Friday, December 11, 2009

Hautee Cuisine

Corton - SATISFACTORY
239 West Broadway
New York, NY
(212) 219-2777

I have always enjoyed reading the most scathing restaurant and film reviews, the ones that make a reader squirm, that prompt chefs to take out full page newspaper ads to libel the reviewer, and I am pleased to begin my food blogging career with one such entry.

I came to Corton at the urging of a chef friend, an experienced foodie that introduced me in my early days as a New Yorker to Eleven Madison Park, DiFara pizzeria, Blue Hill, and the Spotted Pig - he opened my eyes, and my pocketbook, to the finest cuisine New York has to offer.

Our most recent foray brought us to the Bay Area's Manresa, which was one of the finest, most delicate meals I have experienced. David Kinch, the chef at Manresa, has inspired a growing number of chefs interested in preparing multi-course tastings of minute, painstakingly presented flavors. At Manresa, the flavors are clean, bright, and revelatory, and came to us over the course of a three-hour dinner - a long sit, but memorable. Go for a long walk before your meal and prepare to be blown away.

So perhaps it did not help that we flew in from the West Coast before we took a cab down to Tribeca for our 9:00 at Corton. As we entered with our slumbering four-month-old strapped to my wife's chest, the maitre d' maligned, "We have no strollers, buggies, baby seats, or anything like that here." Hmm, I didn't know some restaurants were offering buggies, I thought.

We were seated in a timely manner and ordered a delicious Chateau Latour from their extensive list of pricey French wines. Don't come to Corton in search of bargains or Nero d'Avolas. We were promptly served three biscuit-like nibbles that were unmemorable and according to my mother-in-law, really dry. Nevertheless, they served to coat our mouths with some butter to help balance the acid of the wine.

The amuse-bouche arrived soon thereafter; a light foam gave way to a rich, buttery foie gras, which hinted at the theme for the night - something like a French bubble bath. The experience was opposite my childhood Dannon Fruit on Bottom yogurt cups - I enjoyed the light, clean top and was slightly disappointed when I got to the flavor bomb at the bottom. Mother-in-law: "I don't like French food." Things weren't looking up.

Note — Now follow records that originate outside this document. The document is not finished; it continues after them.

-- ==== Sys2Proof/Laws/Stream.lean ====
section
/-! SUPPORT. What the units' own transactions leave of the transaction path: the in-flight set, the passing stream, the
transactions at memory and the responses stand, and the own queue stays within its places. -/

namespace Sys2Proof.Machine
open Sys2Proof

/-! ## The tests of the queues and rings -/

theorem Path.hasPlace_iff (p : Path) : p.hasPlace = true ↔ p.own.length < 16 ∧ p.waiting = [] := by
  rw [Path.hasPlace, Bool.and_eq_true, decide_eq_true_eq, List.isEmpty_iff]
  rfl

theorem Reporting.full_iff (r : Reporting) : r.full = true ↔ 128 ≤ r.producer - r.consumed := by
  rw [Reporting.full, decide_eq_true_eq]
  rfl

theorem Reporting.decFull_iff (r : Reporting) : r.decFull = true ↔ 512 ≤ r.decProducer - r.decConsumed := by
  rw [Reporting.decFull, decide_eq_true_eq]
  rfl

theorem allRecords_split (n : Fin 8) :
    ∃ l₁ l₂, allRecords = l₁ ++ n :: l₂ ∧ ∀ m ∈ l₁, m < n := by
  refine ⟨allRecords.take n.val, allRecords.drop (n.val + 1), ?_, ?_⟩ <;> revert n <;> decide

theorem allRobots_split (r : RobotIdx) :
    ∃ l₁ l₂, allRobots = l₁ ++ r :: l₂ ∧ ∀ m ∈ l₁, m < r := by
  refine ⟨allRobots.take r.val, allRobots.drop (r.val + 1), ?_, ?_⟩ <;> revert r <;> decide

theorem FaultRecord.same_iff (r : FaultRecord) (f : FaultInfo) :
    r.same f = true ↔ r.info.kind = f.kind ∧ r.info.tag = f.tag ∧ r.info.window = f.window := by
  simp [FaultRecord.same, and_assoc]

theorem FaultUnit.matchAt_eq_none {u : FaultUnit} {f : FaultInfo} {n : Fin 8}
    (h : ∀ r, u.records[n] = some r → r.same f = false) : u.matchAt f n = none := by
  unfold FaultUnit.matchAt
  split
  · rename_i r hr
    rw [h r hr]
    rfl
  · rfl

theorem FaultUnit.match?_eq_none {u : FaultUnit} {f : FaultInfo}
    (h : ∀ (n : Fin 8) r, u.records[n] = some r → r.same f = false) : u.match? f = none := by
  unfold FaultUnit.match?
  rw [List.findSome?_eq_none_iff]
  exact fun n _ => FaultUnit.matchAt_eq_none (h n)

theorem FaultUnit.match?_eq_some {u : FaultUnit} {f : FaultInfo} {n : Fin 8} {r : FaultRecord}
    (hn : u.records[n] = some r) (hs : r.same f = true)
    (h : ∀ (m : Fin 8) r', m < n → u.records[m] = some r' → r'.same f = false) : u.match? f = some (n, r) := by
  unfold FaultUnit.match?
  obtain ⟨l₁, l₂, hl, hlt⟩ := allRecords_split n
  rw [hl, List.findSome?_append, List.findSome?_eq_none_iff.2]
  · have : u.matchAt f n = some (n, r) := by
      unfold FaultUnit.matchAt
      rw [hn]
      dsimp only
      rw [if_pos hs]
    rw [List.findSome?_cons, this]
    rfl
  · exact fun m hm => FaultUnit.matchAt_eq_none fun r' hr => h m r' (hlt m hm) hr

/-! ## Own transactions and the rest of the path -/

/-- From `p` to `q` only own transactions were made: the rest of the path stands, and an own queue within its places stays
so. -/
structure Path.OwnOnly (p q : Path) : Prop where
  inflight   : q.inflight = p.inflight
  passing    : q.passing = p.passing
  downstream : q.downstream = p.downstream
  responses  : q.responses = p.responses
  last       : q.last = p.last
  bounded    : p.own.length ≤ Config.ownPlaces → q.own.length ≤ Config.ownPlaces

theorem Path.OwnOnly.refl (p : Path) : p.OwnOnly p := ⟨rfl, rfl, rfl, rfl, rfl, id⟩

theorem Path.OwnOnly.trans {p q r : Path} (h : p.OwnOnly q) (h' : q.OwnOnly r) : p.OwnOnly r :=
  ⟨h'.1.trans h.1, h'.2.trans h.2, h'.3.trans h.3, h'.4.trans h.4, h'.5.trans h.5, fun x => h'.6 (h.6 x)⟩

theorem enqueue_ownOnly (p : Path) (t : OwnTxn) : p.OwnOnly (p.enqueue t) := by
  unfold Path.enqueue
  split
  · rename_i h
    refine ⟨rfl, rfl, rfl, rfl, rfl, fun _ => ?_⟩
    simp only [Path.hasPlace, Bool.and_eq_true, decide_eq_true_eq] at h
    simpa using h.1
  · exact ⟨rfl, rfl, rfl, rfl, rfl, id⟩

theorem ownWrite_ownOnly (k : OwnKind) (a : Nat) (b : List Byte) (s : State) :
    s.path.OwnOnly (ownWrite k a b s).path := enqueue_ownOnly _ _

theorem ownRead_ownOnly (k : OwnKind) (a n : Nat) (s : State) : s.path.OwnOnly (ownRead k a n s).path :=
  enqueue_ownOnly _ _

theorem noteStatus_path (before after : State) : (before.noteStatus after).path = after.path := by
  unfold State.noteStatus
  split <;> rfl

theorem postNoticeAt_ownOnly (t : Nat) (n : Notice) (s : State) : s.path.OwnOnly (postNoticeAt t n s).path := by
  unfold postNoticeAt
  split
  · split
    · rw [dropNotice, noteStatus_path]
      exact .refl _
    · exact (ownWrite_ownOnly _ _ _ s).trans (ownWrite_ownOnly _ _ _ _)
  · exact .refl _

theorem postNotice_ownOnly (n : Notice) (s : State) : s.path.OwnOnly (postNotice n s).path :=
  postNoticeAt_ownOnly s.time n s

theorem takeFault_ownOnly (f : FaultInfo) (s : State) : s.path.OwnOnly (takeFault f s).path := by
  unfold takeFault
  split
  · exact .refl _
  · split
    · exact .refl _
    · split
      · exact .refl _
      · have h := postNotice_ownOnly (.faultOverflow f.kind f.tag f.window)
          (s.noteStatus { s with flt := { s.flt with overflow := true } })
        rwa [noteStatus_path] at h

theorem complete_ownOnly (st : Status) (why : Reason) (s : State) : s.path.OwnOnly (complete st why s).path :=
  (ownWrite_ownOnly _ _ _ s).trans (ownWrite_ownOnly _ _ _ _)

theorem makeReply_ownOnly (k : ReplyKind) (why : Reason) (q : BitVec 32) (s : State) :
    s.path.OwnOnly (makeReply k why q s).path := by
  unfold makeReply
  dsimp only
  split
  · exact ownWrite_ownOnly _ _ _ _
  · exact .refl _

theorem writeBankWord_ownOnly (k : OwnKind) (i : WinIdx) (h : Half) (b : List Byte) (s : State) :
    s.path.OwnOnly (writeBankWord k i h b s).path := by
  unfold writeBankWord
  split
  · exact ownWrite_ownOnly _ _ _ _
  · exact .refl _

theorem modifyRobot_path (r : RobotIdx) (f : Bound → Bound) (s : State) : (s.modifyRobot r f).path = s.path := by
  obtain ⟨v, h⟩ := modifyRobot_touches r f s
  rw [h]

theorem modifyRobots_path (f : Bound → Bound) (rs : List RobotIdx) (s : State) :
    (State.modifyRobots f rs s).path = s.path := by
  obtain ⟨v, h⟩ := modifyRobots_touches f rs s
  rw [h]

theorem setAuthorities_path (a : Authority) (is : List WinIdx) (s : State) :
    (State.setAuthorities a is s).path = s.path := by
  obtain ⟨w, h⟩ := setAuthorities_touches a is s
  rw [h]

theorem setSvc_path (v : Session) (s : State) : (s.setSvc v).path = s.path := noteStatus_path _ _

theorem setTrk_path (t : Tracking) (s : State) : (s.setTrk t).path = s.path := noteStatus_path _ _

theorem completeConsent_ownOnly (st : Status) (why : Reason) (s : State) :
    s.path.OwnOnly (completeConsent st why s).path := by
  unfold completeConsent
  split
  · exact complete_ownOnly _ _ _
  · exact .refl _

theorem withdrawClaim_ownOnly (k : ReplyKind) (a : Reason) (n : SessionState) (b : Reason) (s : State) :
    s.path.OwnOnly (withdrawClaim k a n b s).path := by
  unfold withdrawClaim
  dsimp only
  have h := makeReply_ownOnly k a s.svc.claimSeq s
  split
  · refine h.trans ?_
    have h' := completeConsent_ownOnly .refused b (State.modifyRobots Bound.abandon s.svc.named
      ((makeReply k a s.svc.claimSeq s).setSvc ((makeReply k a s.svc.claimSeq s).svc.dropClaim n)))
    rwa [modifyRobots_path, setSvc_path] at h'
  · rwa [setSvc_path]

theorem beginReturn_path (c : Cause) (s : State) : (beginReturn c s).path = s.path := by
  obtain ⟨v, m, w, h⟩ := beginReturn_touches c s
  rw [h]

theorem serviceModeChange_ownOnly (r : RobotIdx) (m : Mode) (s : State) :
    s.path.OwnOnly (serviceModeChange r m s).path := by
  unfold serviceModeChange
  split
  · split
    · rw [beginReturn_path]; exact .refl _
    · split
      · exact withdrawClaim_ownOnly _ _ _ _ _
      · exact .refl _
  · exact .refl _

theorem servicePulse_ownOnly (s : State) : s.path.OwnOnly (servicePulse s).path := by
  unfold servicePulse
  split
  · split
    · rw [beginReturn_path]; exact .refl _
    · split
      · exact withdrawClaim_ownOnly _ _ _ _ _
      · exact .refl _
  · exact .refl _

theorem productionPublish_ownOnly (r : RobotIdx) (q : BitVec 16) (c : Bool) (s : State) :
    s.path.OwnOnly (productionPublish r q c s).path := by
  unfold productionPublish
  dsimp only
  split
  · exact postNotice_ownOnly _ _
  · rw [modifyRobot_path]; exact .refl _

theorem writeFlip_ownOnly (r : RobotIdx) (s : State) : s.path.OwnOnly (writeFlip r s).path := by
  unfold writeFlip
  split
  · exact writeBankWord_ownOnly _ _ _ _ (s.setRobot r _)
  · exact .refl _

theorem startFlip_ownOnly (r : RobotIdx) (s : State) : s.path.OwnOnly (startFlip r s).path := by
  unfold startFlip
  split
  · split
    · dsimp only
      split
      · exact writeFlip_ownOnly r (s.setRobot r _)
      · exact .refl _
    · exact .refl _
  · exact .refl _

theorem copyReadAt_ownOnly (r : RobotIdx) (o : Nat) (s : State) : s.path.OwnOnly (copyReadAt r o s).path := by
  unfold copyReadAt
  split
  · split
    · dsimp only
      split
      · exact ownRead_ownOnly _ _ _ _
      · exact .refl _
    · exact .refl _
  · exact .refl _

theorem startCopy_ownOnly (r : RobotIdx) (s : State) : s.path.OwnOnly (startCopy r s).path := by
  have h := copyReadAt_ownOnly r 8 (s.modifyRobot r fun b => { b with publish := .copying })
  rwa [modifyRobot_path] at h

theorem swapBank_ownOnly (r : RobotIdx) (s : State) : s.path.OwnOnly (swapBank r s).path := by
  have h := startCopy_ownOnly r (s.modifyRobot r Bound.swap)
  rwa [modifyRobot_path] at h

theorem writeCopy_ownOnly (r : RobotIdx) (o n : Nat) (d : List Byte) (s : State) :
    s.path.OwnOnly (writeCopy r o n d s).path := by
  unfold writeCopy
  split
  · split
    · dsimp only
      split
      · exact (ownWrite_ownOnly _ _ _ s).trans (copyReadAt_ownOnly _ _ _)
      · exact ownWrite_ownOnly _ _ _ _
    · exact .refl _
  · exact .refl _

theorem cancelPublishes_ownOnly (r : RobotIdx) (s : State) : s.path.OwnOnly (cancelPublishes r s).path := by
  unfold cancelPublishes
  split
  · dsimp only
    split
    · exact postNotice_ownOnly _ (s.setRobot r _)
    · exact .refl _
  · exact .refl _

theorem cancelAll_ownOnly (rs : List RobotIdx) (s : State) : s.path.OwnOnly (cancelAll rs s).path := by
  induction rs generalizing s with
  | nil => exact .refl _
  | cons r rs ih => exact (cancelPublishes_ownOnly r s).trans (ih _)

theorem countEcho_ownOnly (r : RobotIdx) (s : State) : s.path.OwnOnly (countEcho r s).path := by
  unfold countEcho
  split
  · split
    · split
      · split
        · exact writeBankWord_ownOnly _ _ _ _ (s.setRobot r _)
        · exact postNotice_ownOnly _ (s.setRobot r _)
      · exact .refl _
    · exact .refl _
  · exact .refl _

theorem countMode_ownOnly (r : RobotIdx) (s : State) : s.path.OwnOnly (countMode r s).path := by
  unfold countMode
  split
  · dsimp only
    split
    · exact serviceModeChange_ownOnly _ _ (s.setRobot r _)
    · exact .refl _
  · exact .refl _

theorem robotBoundary_ownOnly (r : RobotIdx) (s : State) : s.path.OwnOnly (robotBoundary r s).path :=
  ((startFlip_ownOnly r s).trans (countEcho_ownOnly r _)).trans (countMode_ownOnly r _)

theorem advanceBoundaries_ownOnly (rs : List RobotIdx) (s : State) :
    s.path.OwnOnly (advanceBoundaries rs s).path := by
  induction rs generalizing s with
  | nil => exact .refl _
  | cons r rs ih =>
    refine Path.OwnOnly.trans ?_ (ih _)
    unfold advanceBoundary
    split
    · split
      · exact robotBoundary_ownOnly r (s.setRobot r _)
      · exact .refl _
    · exact .refl _

theorem stepBoundaries_ownOnly (old : Nat) (rs : List RobotIdx) (s : State) :
    s.path.OwnOnly (stepBoundaries old rs s).path := by
  induction rs generalizing s with
  | nil => exact .refl _
  | cons r rs ih =>
    refine Path.OwnOnly.trans ?_ (ih _)
    unfold stepBoundary
    split
    · dsimp only
      split
      · exact robotBoundary_ownOnly r (s.setRobot r _)
      · exact .refl _
    · exact .refl _

theorem refclk_ownOnly (s : State) : s.path.OwnOnly (refclk s).path := by
  unfold refclk
  split
  · have h := advanceBoundaries_ownOnly allRobots (advanceMark s.time (advanceCounts s))
    obtain ⟨m, e, f, t, h1⟩ := advanceMark_touches s.time (advanceCounts s)
    rw [show (advanceMark s.time (advanceCounts s)).path = s.path by rw [h1]; rfl] at h
    exact h
  · exact .refl _

end Sys2Proof.Machine
end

We ordered the three-course tasting and covered most of the menu. Our family tradition is to nibble and pass, which puts off diners squeamish about sharing, but allows us to taste a wide range of what a kitchen offers. "From the garden," a dish that actually earns its own quotation marks on the menu, is a nod to David Kinch and Alain Ducasse, and was the family favorite. Snappy autumn vegetables and fragrant herbs were indeed reminiscent of a rich vegetable garden, fat and salt took a back seat to the illuminating qualities of well-selected produce.

The downside of passing dishes at a place like Corton is that each dish comes with three or four separate components. Our three-course prix fixe came with no less than twenty-five plates. We puzzled at first over why a chef would not plate these minutiae on one large plate and decided that most of the flavors were not designed to go in one's mouth at the same time. In fact, we puzzled over how, and in what order, to eat each item. It was as if the item on the menu was served in the middle on a larger plate, like a sun, and a series of small plates orbited the larger dish, like satellites. Unfortunately, the flavors rarely belonged in the same solar system.

Worst of all, we waited over an hour between our appetizers and main course, and when we complained, they rushed our entrees out undercooked. The fish, one a cod and the other a striped bass, was chewy, requiring a knife to tear apart, clearly not spending enough time in whatever sous vide or confit contraption it was that took over an hour to cook the diminutive pieces of fish. The sauces were tasty, but come on, fish? Get it right. The duck, too, was a let down. Rare strips of breast meat were topped with a chewy piece of fatty skin - good thinking, mediocre execution.

The brioche is a good dessert. Don't bother with the others. The fruit version of the "From the Garden" paled in comparison, served as the wrong punctuation for a sentence that began pretty well and got progressively worse. On our way out of the restaurant, the maitre d' could not find my mother-in-laws coat, because it had fallen on the floor.

One snooty diner commented not too subtly that she had expected a nice restaurant, not a daycare. Our baby had slept through the entire hours-long experience, attached to my wife's chest, so we were nonplussed, to say the lease. Perhaps it was the food that was at the heart of her discontent, or the pretentious service, or the time between courses. Or perhaps she was delusional, and she liked the restaurant. One can't be sure.